Waiting for the End of the World… on the couch

We’ve made it well past May’s doomsday prognostications and mercifully into June.  Recent Rapturous predictions of the world’s end have, once again, proven to be greatly exaggerated.  So, now that we’ve dodged yet another kooky bullet, is there anything beyond mirth, snarkiness or the need to invent a new-new-Armageddon math to be learned from this age-old trope?

The freaky guy with an “End is Near” sign is, arguably, an archetype.  If so, Jung’s thinking would suggest that a doomsday figure (Grim Reaper, for example) coils embedded in our individual and collective memories, in our bones or at least in our more esoteric metaphysical collective unconscious.  The power of this archetype (think Darth Vader) is one way to make sense of how much media coverage an unlikely, and now failed, prediction was able to generate; even for a hundred million bucks (what Harold Camping spent) it would be hard for most multinational corporations to get so many of us to be aware of the same thing, even if it was to collectively joke about the same joke.

Another lens through which we might view Apocalypse-Not-Quite-Now is attachment theory.  The notion that unresolved trauma in a caregiver correlates very strongly with pockets of “disorganized attachment” (i.e. a propensity to freak out and go to pieces in seemingly benign situations) in their children begs the question: could the effect of unconscious collective human trauma (i.e. repressed, unremembered or forgotten horrors of our human story) play out in projected doom, and continually give rise to new, human-made, cataclysms (think world wars, genocides, nuclear blasts and mishaps)?  Just as many varied cultures have flood myths, it is conceivable that tsunamis and other natural disasters have left a collective psychological scar on us humans.  The possibility that we have not yet come to conscious terms with the bad things that have already happened to us humans may itself create the need to predict, and re-create, disaster.

One way to think about anxiety (personal and collective) in general is that it is the unremembered past projected into the dreaded future.  The would-be value in this as a psychological defense strategy is a neurotic, and unconscious, attempt to ward off something that has, in fact, already happened.  In other words, if we suffered an overwhelming psychological meltdown in preverbal life, we might well end up perpetually fearing things like abandonment, poverty or nameless dread and doom, crimping what might otherwise be fun and exuberant lives now.  Rewiring for love, safety, fun and creativity is possible—but not if we remain in denial that hurt has happened, that those war horses have left the barn (but have left plenty of shit where they once huddled).

The key to working through trauma is to make it conscious.  This is particularly hard when the trauma is pre-memory (i.e. stemming from the first eighteen months of life or from some forgotten ice-age); at a collective level it would seem difficult to work through traumas that remain in the unreachable depths of pre-history—so maybe a little imagination, a leap of faith that the end (or at least that this-is-the-end, my friend, feeling) is not so much near as far—far in the primordial mists of the past.
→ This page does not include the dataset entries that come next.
-- ==== Sys2Proof/Machine/Gate.lean ====
section
/-! DEFINITION. What stands around the meaning of a command: whether the part has supplies, which domain must be powered,
and what goes on by itself afterwards (11 R320; 16 R462, R473; 17 R497; 18 R513). -/
namespace Sys2Proof.Machine

/-- The part has supplies and is not held in reset by a SHUT comparator (11 R320; 18 R513). -/
def State.alive (s : State) : Bool := !s.dev.pwr.off && !s.dev.pwr.shutHold

/-- A command finds the part alive, or nothing happens. -/
def State.live (f : State → State) (s : State) : State := if s.alive then f s else s

/-- A command of a unit in a domain: nothing happens while the domain is off (16 R462). -/
def State.inDom (dom : Nat) (f : Dev → Dev) (s : State) : State :=
  s.live (fun s => if s.dev.on dom then s.onDev f else s)

/-- A command of a pin whose domain acts on its pins: none does once a boundary instruction is loaded (17 R497). -/
def State.atPin (dom : Nat) (f : Dev → Dev) (s : State) : State :=
  if s.dev.sec.bscan then s else s.inDom dom f

/-- A command after which the target set may differ: the power controller acts on a changed one (16 R465, R473). -/
def State.revoted (f : State → State) (s : State) : State :=
  let t := f s
  if t.dev.target = s.dev.target then t else (t.onDev Dev.pwr1).settle s.dev

/-- A device command of a domain that may change the target set. -/
def State.inDomVoted (dom : Nat) (f : Dev → Dev) (s : State) : State := State.revoted (State.inDom dom f) s

/-- A descriptor carried out by the engine of its row (15 R443, R445): its TYPE is the row's, and then the engines go
on. -/
def State.engine (typ : Nat) (f : Desc → State → State) (x : Desc) (s : State) : State :=
  s.live (fun s => State.revoted (fun s =>
    if s.dev.on domCORE then (f { x with typ := typ } s).tidied (fun d => d) else s) s)

/-- The same for an engine of the device alone. -/
def State.engineDev (typ : Nat) (f : Desc → Dev → Dev) (x : Desc) (s : State) : State :=
  State.engine typ (fun x s => s.onDev (f x)) x s

/-- The axes of a quiescing SERVO have moved on: its sequence goes on when they are quiet. -/
def Dev.servoGo (d : Dev) : Dev := if d.servoLeaving then d.pwr1 else d

end Sys2Proof.Machine
end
In this context a more charitable and compassionate (dare we say Christian) take on predictors of the end of the world is to wonder if they (and those who resonate to their terrified messages) are not, in actuality, simply traumatized, albeit unaware, humans.  Compassion might also allow for a poetic (perhaps childlike) interpretation of irrational denials of science; thus if dinosaurs and humans are said to have lived “at the same time,” could we rethink this as simultaneous states of mind (i.e. lizard kill-or-be-killed brain existing at the same time as mammalian I-love-you-let’s-attach-and-take-care-of-each-other brain)—an emotional “truth” rather than a literal hundred million year rip in the fabric of time that confabulates breakfast with dinner on our homo-sapiens’ long day’s journey into whatever doom or enlightenment we may muster.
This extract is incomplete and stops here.